Filter these entries, keeping only lines that hold the word "false".

Entries provided:
▶
/-- The context's own view after a syllable that performs, before the next bundle (R328): address registers, the rotation base (R142),
ring reservations, engines, and the rows of store-slot writes. -/
def State.viewAfter (s : State) (i : Instr) (t : Touch) : State :=
  let next (r : Res) : State := match r with
    | .next u => u
    | _ => s
  let s' := match i with
    | .ldRow _ r | .ldLane _ r _ _ | .ldK _ r _ | .xsel r _ _ _ _ _ | .xsend _ r _ _ _ => s.postRow r
    | .stRow v r => next (execStRow v r s)
    | .stRowk v r km ty => next (execStRowk v r km ty s)
    | .stLane v r lane ty => next (execStLane v r lane ty s)
    | .stFill sf r cnt => next (execStFill sf r cnt s)
    | .stRing v n => next (execStRing v n s)
    | .mts a spec => if spec = 5 then next (execMts a spec s) else s
    | .cpIn o | .cpOut o | .cpAcc o | .cpGat o | .cpSca o =>
      match o.rg, t.ring with
      | true, (n, k, _) :: _ => s.setMe (s.me.reserve n k).2
      | true, [] => s
      | false, _ => s.postMod o.an o.pm o.off.toInt
    | .cpDesc _ _ an pm off _ | .cpCurSave _ _ an pm off _ | .cpCurStatus _ an pm off _ => s.postMod an pm off.toInt
    | _ => s
  t.engine.foldl (fun u e => u.useEngine e.1 e.2) s'
/-- Whether commands issued before the group keep a channel busy i cycles from now, or a fence holds it (R203, R230). -/
def State.chanBusy (s : State) (core slot ch i : Nat) : Bool :=
  let h := Sp.get Chan.reset (s.ctx (Machine.ck core slot)).chan ch
  s.now + i < h.free || h.fence.any (s.inProgress core slot)
/-- Rows that a fill of the context has still to fill at tick t or later (R169). -/
def Core.toFill (c : Core) (slot t row : Nat) : Bool :=
  c.fills.any fun f => f.slot = slot && f.base + f.done ≤ row && row < f.base + f.count && t ≤ f.tick + (row - f.base)
/-- The violations of one performing syllable that come from engines, phase, rows and loops (R333 sub 4 to 7). -/
def Walk.itemViols (w : Walk) (s : State) (x : Item) (busy : Option (Nat × Nat × Nat)) : List Viol :=
  let v (sub : Nat) (info aux : Nat) : Viol := ⟨x.loc, sub, BitVec.ofNat 64 info, BitVec.ofNat 64 aux⟩
  let on (b : Bool) (l : Viol) : List Viol := if b then [l] else []
  let ch := x.touch.chan.map Prod.fst
  let used := w.chans.find? fun e => ch == some e.1 && x.tick < e.2.1
  let fence := w.fenced.find? fun e => ch == some e.1 && e.2.isSome
  let rows := x.touch.rowsR ++ x.touch.rowsW ++ x.touch.box.toList
  let boxed : Bool := match x.op with
    | .plQ _ => false
    | _ => true
  let late := x.lane = .cp || exchangeOnly x.op
  on (exchangeOnly x.op && !(s.me.place.phase.getLsbD 0)) (v 4 0 0) ++
  (match busy with
    | some (e, _, t) => [v 5 e t]
    | none => []) ++
  (match used, fence with
    | some (c, _, t), _ => [v 5 (8 + c) t]
    | none, some (c, some t) => [v 5 (8 + c) t]
    | none, _ => []) ++
  on (boxed && w.stored.any fun e => x.touch.box == some e.1 && e.2 < x.bidx) (v 6 0 0) ++
  on (w.guarded.any fun e => rows.contains e.1 && e.2 < x.bidx) (v 6 0 0) ++
  on (late && x.touch.rowsW.any (s.here.toFill s.cur.slot x.tick)) (v 6 0 0) ++
  on (setsNest x.op && bit s.me.regs.lpc 63) (v 7 0 0)
/-- The predicate of a syllable, where its value decides: with pred = 0 it is not read (R105). -/
def predReads (y : Syl) : List Reg := if y.pred = 0 then [] else [(2, y.pred.toNat)]
/-- One syllable of bundle i: a held one that meets a busy engine or channel does not re-issue (R106, R328). -/
def Walk.visit (w : Walk) (i : Nat) (lane : Lane) (held : Bool) (y : Syl) : Walk :=
  let s := w.view
  let c := s.me
  let core := s.cur.core
  let slot := s.cur.slot
  let t := c.iss.tick
  let touch := s.touch y.op
  let ch := touch.chan.map Prod.fst
  let busy := c.busy.find? fun e => touch.engine.any (fun u => u.1 = e.1) && t < e.2.1
  let used := w.chans.any fun e => ch == some e.1 && t < e.2.1
  let fenced := w.fenced.any fun e => ch == some e.1
  let out := match ch with
    | some n => s.chanBusy core slot n (if w.ahead || held then i else 0)
    | none => false
  if held && (busy.isSome || used || fenced || out) then w
  else
    let perf := lane = .sync || c.performs y
    let u := uses y.op
    let rings := touch.ring.map fun r => rgSpec (16 + r.1)
    let reads := predReads y ++ u.reads ++ s.recordReads y.op ++ rings
    let x : Item := { bidx := i, lane, held, tick := t, op := y.op, perf, vrb := c.regs.vrb.toNat, reads,
                      writes := u.writes, use := u, touch }
    let again := if held then w.again ++ [(i, lane)] else w.again
    let mreads : List Viol := match y.op with
      | .mread _ acc _ _ => if w.tiles.contains acc then [⟨x.loc, 6, 0, 0⟩] else []
      | _ => []
    let w := { w with items := w.items ++ [x], again := again, viols := w.viols ++ mreads, tiles := w.tiles ++ tilesOf y.op }
    if !perf then w
    else
      let fence := w.fenced.any fun e => ch == some e.1 && e.2.isNone
      let waits := if (out || fence) && !held then w.waits ++ [(Cond.channel, x.loc)] else w.waits
      let w := { w with viols := w.viols ++ w.itemViols s x busy, waits := waits }
      let chans := match touch.chan with
        | some (n, b) => (n, t + b, t) :: w.chans
        | none => w.chans
      let guarded := if lane = .cp then w.guarded ++ (touch.rowsR ++ touch.rowsW).map fun r => (r, i) else w.guarded
      let stored := if lane = .st then w.stored ++ touch.rowsW.map fun r => (r, i) else w.stored
      let fenced := match y.op with
        | .qfence m =>
          let mine := w.items.find? fun z => z.perf && z.bidx < i &&
            (match queueBit z.op z.touch with
              | some b => m.getLsbD b
              | none => false)
          let before := !(s.earlier core slot m).isEmpty
          let on := (List.range 4).filter fun n => m.getLsbD n
          w.fenced ++ (match mine with
            | some z => on.map fun n => (n, some z.tick)
            | none => if before then on.map fun n => (n, none) else [])
        | _ => w.fenced
      { w with view := s.viewAfter y.op touch, chans := chans, guarded := guarded, stored := stored, fenced := fenced }
/-- The slots of a bundle in order: present ones set the hold state, absent ones re-issue what is held (R106). -/
def Walk.slots (i : Nat) (b : Bundle) : List Lane → Walk → Walk
  | [], w => w
  | l :: r, w =>
    match (b.slots.find? fun e => e.1 = l).map Prod.snd, w.view.me.held l with
    | some y, _ =>
      let w := w.visit i l false y
      Walk.slots i b r { w with view := w.view.setMe (w.view.me.setHold l y) }
    | none, some y => Walk.slots i b r (w.visit i l true y)
    | none, none => Walk.slots i b r w
/-- The walk over the bundles: each at its tick, with what has landed by it (R328). -/
def Walk.bundles (core slot : Nat) : List Bundle → Nat → Walk → Walk
  | [], _, w => w
  | b :: r, i, w =>
    let w := { w with view := w.view.beginTick core slot }
    let w := Walk.slots i b Lane.slots (w.visit i .sync false ⟨false, false, 0, b.sync⟩)
    let v := w.view.fillTick core slot
    let c := v.me
    Walk.bundles core slot r (i + 1) { w with view := v.setMe { c with iss := { c.iss with tick := c.iss.tick + 1 } } }
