-- ==== Sys2Proof/Machine/Collect.lean ====
section
/-! DEFINITION. Collective engines: submissions, join rounds, transfers, reduction in the switch, routed rows, membership (R244-R266,
R372-R376, R385-R387). What members on other chips send is free (log 24). -/
namespace Sys2Proof.Machine
open Sys2Proof

/-! The collective record (R247, R248). -/

def kComm (w : List Word64) : Nat := fldN (w.getD 0 0) 58 6
def kKind (w : List Word64) : Nat := fldN (w.getD 0 0) 56 2
def kLevels (w : List Word64) : Nat := fldN (w.getD 0 0) 53 3
def kX (w : List Word64) : Bool := bit (w.getD 0 0) 44
/-- Elements of a chunk. -/
def kE (w : List Word64) : Nat := fldN (w.getD 1 0) 32 13 + 1
/-- Chunks, for P live members. -/
def kC (w : List Word64) (p : Nat) : Nat := let c := fldN (w.getD 1 0) 0 20; if c = 0 then p else c
def kSbase (w : List Word64) : Nat := fldN (w.getD 2 0) 0 48
def kDbase (w : List Word64) : Nat := fldN (w.getD 3 0) 0 48
/-- A level: bound for P members, peer coefficient, chunk coefficient. -/
def kLevel (w : List Word64) (p k : Nat) : Nat × Int × Int :=
  let x := w.getD (5 + k) 0
  let b := fldN x 40 24
  (if b = 0 then p else if b = 0xffffff then p - 1 else b, signed 20 (fldN x 20 20), signed 20 (fldN x 0 20))
/-- Transfers of the loop nest, level 0 outermost (R248). -/
def walkNest (c p : Nat) : List (Nat × Int × Int) → Int → Int → List Transfer
  | [], ch, pe => [⟨(ch % (c : Int)).toNat, (pe % (p : Int)).toNat⟩]
  | (n, a, k) :: r, ch, pe => (List.range n).flatMap fun (i : Nat) => walkNest c p r (ch + k * (i : Int)) (pe + a * (i : Int))
/-- Transfers that the loop walker of rank r emits (R248). -/
def walkRecord (w : List Word64) (p r : Nat) : List Transfer :=
  let x := w.getD 4 0
  let own (b : Bool) : Int := if b then r else 0
  walkNest (kC w p) p ((List.range (kLevels w)).map (kLevel w p)) (signed 20 (fldN x 23 20) + own (bit x 22))
    (signed 20 (fldN x 44 20) + own (bit x 43))
def isArm : Instr → Bool
  | .clArm _ => true
  | _ => false
def isMlr : Instr → Bool
  | .mlr _ => true
  | _ => false
/-- A record that breaks R247 or does not suit its command (R266, R375); a switch reduce with a peer field (R260). -/
def recordBreaks (w : List Word64) (op : Instr) : Bool :=
  let z (i off len : Nat) : Bool := fldN (w.getD i 0) off len ≠ 0
  let n := kLevels w
  kKind w = 3 || ((kKind w = 2) != isMlr op) || n = 0 || 4 < n || z 0 0 44 || z 1 45 19 || z 1 20 12 || z 2 48 16 || z 3 48 16 || z 4 0 22 ||
  (List.range 4).any (fun k => n ≤ k && w.getD (5 + k) 0 ≠ 0) || (w.drop 9).any (· ≠ 0) ||
  (isMlr op && (z 4 44 20 || z 4 43 1 || (List.range n).any fun k => z (5 + k) 20 20))
/-- Descriptors that break R247, or name a compressed tensor, which only the codec-path copy commands reach (R78). -/
def recordDescs (tds tdd : Option (BitVec 512)) : Bool :=
  let float (d : Desc) : Bool := dEfmt d = 0 || dEfmt d = 2
  match tds, tdd with
  | some a, some b => !float a || !float b || dCmp a || dCmp b || !(dRole a = roleI || dRole a = roleO) || dRole b ≠ roleO
  | _, _ => true
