/-! Matrix routines. -/

/-- A microword of the context in hand is done: the routine, changed as told, goes on at an address in the next cycle (R198); nothing else changes. -/
def GoesOn (i : Instr) (s : State) (r : MRun) : Prop :=
  exec i s = .next { s.setMe (s.me.setRun r) with pending := s.pending ++ [⟨s.now + 1, .micro s.cur.core s.cur.slot, []⟩] }
/-- A microword of the context in hand waits: it is performed again in the next cycle, and nothing else changes. -/
def Waits (i : Instr) (s : State) : Prop := exec i s = .next { s with pending := s.pending ++ [⟨s.now + 1, .micro s.cur.core s.cur.slot, []⟩] }
/-- A tile keeps its elements. -/
def KeepsTile (acc : Bool) (m n : Matrix) : Prop := ∀ r c, r < 32 → c < 32 → n.pair acc r c = m.pair acc r c

/-! Copy commands. -/

/-- An event of the device falls due at some later cycle. -/
def Scheduled (t : State) (i : Instr) (subject : List Nat) : Prop := ∃ n, ⟨n, .event i, subject⟩ ∈ t.pending
/-- A command of the context in hand is issued: it joins the commands in flight, keeps its channel busy for its beats, and its first request
leaves in this cycle (R203, R207). Registers but a ring's stay until results land; rows, memory and other contexts stay. -/
def Issues (s t : State) (i : Instr) (ch : Nat) (c : Cmd) : Prop :=
  t.cmds = s.cmds ++ [c] ∧ c.id = s.fresh ∧ c.op = i ∧ c.core = s.cur.core ∧ c.slot = s.cur.slot ∧ c.ch = ch ∧ c.tick = s.tick ∧ c.sent = 0 ∧
    (Sp.get Chan.reset t.me.chan ch).free = s.now + c.beats ∧ ⟨s.now, .event (.copyRequest s.fresh), []⟩ ∈ t.pending ∧
    t.me.regs = { s.me.regs with ring := t.me.regs.ring } ∧ t.me.matrix = s.me.matrix ∧ t.me.iss = s.me.iss ∧ KeepsOthers s t ∧ KeepsMemory s t ∧
    (∀ a, t.here.row a = s.here.row a) ∧ ∀ n, n ≠ s.cur.core → t.core n = s.core n
/-- A row is guarded for a command of the context in hand (R54, R207). -/
def Guards (s t : State) (row : Nat) (pend : Bool) : Prop := ⟨row, pend, s.fresh, s.cur.slot, none⟩ ∈ t.here.guards
/-- The transfer commands of the copy slot (R204). -/
def transferOp : Instr → Option CopyOp
  | .cpIn o | .cpOut o | .cpAcc o | .cpGat o | .cpSca o | .cpSl o | .cpRep o => some o
  | _ => none

/-! Synchronisation. -/

/-- A request goes to a synchronisation engine: it joins the requests in flight, later than now and not before an earlier one of the
same context to the same engine (R236, R237). -/
def Sends (s t : State) (i : Instr) (die : Nat) (h y z : Word64) : Prop :=
  ∃ at_, t.seReqs = s.seReqs ++ [⟨s.fresh, at_, s.cur.core, s.cur.slot, s.me.place, i, h, y, z, die, false, 0, none⟩] ∧ s.now < at_ ∧
    ∀ q ∈ s.seReqs, q.core = s.cur.core → q.slot = s.cur.slot → q.die = die → q.at_ ≤ at_
/-- Operations that return a value. -/
def seReturns : Instr → Bool
  | .seLd _ | .seAdd _ | .seMin _ | .seMax _ | .seAnd _ | .seOr _ | .seXor _ | .seSwap _ | .seCas _ | .seArrive _ | .seAlloc _ => true
  | _ => false
/-- Operations that wait for a grant. -/
def seWaits : Instr → Bool
  | .seAwait _ | .seSemdown _ => true
  | _ => false
/-- The operands of an operation of the synchronisation engine. -/
def seOp : Instr → Option SeOp
  | .seLd o | .seSt o | .seAdd o | .seMin o | .seMax o | .seAnd o | .seOr o | .seXor o | .seSwap o | .seCas o | .seArrive o | .seAwait o
  | .seSemdown o | .seSemup o | .seAlloc o | .seFree o => some o
  | _ => none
◀
Your response:
      | false, _ => s.postMod o.an o.pm o.off.toInt
    | .plQ _ => false
    | none => false
              | none => false)
      let w := w.visit i l false y
    let w := Walk.slots i b Lane.slots (w.visit i .sync false ⟨false, false, 0, b.sync⟩)
  | _ => false
  | _ => false
  ∃ at_, t.seReqs = s.seReqs ++ [⟨s.fresh, at_, s.cur.core, s.cur.slot, s.me.place, i, h, y, z, die, false, 0, none⟩] ∧ s.now < at_ ∧
  | _ => false
  | _ => false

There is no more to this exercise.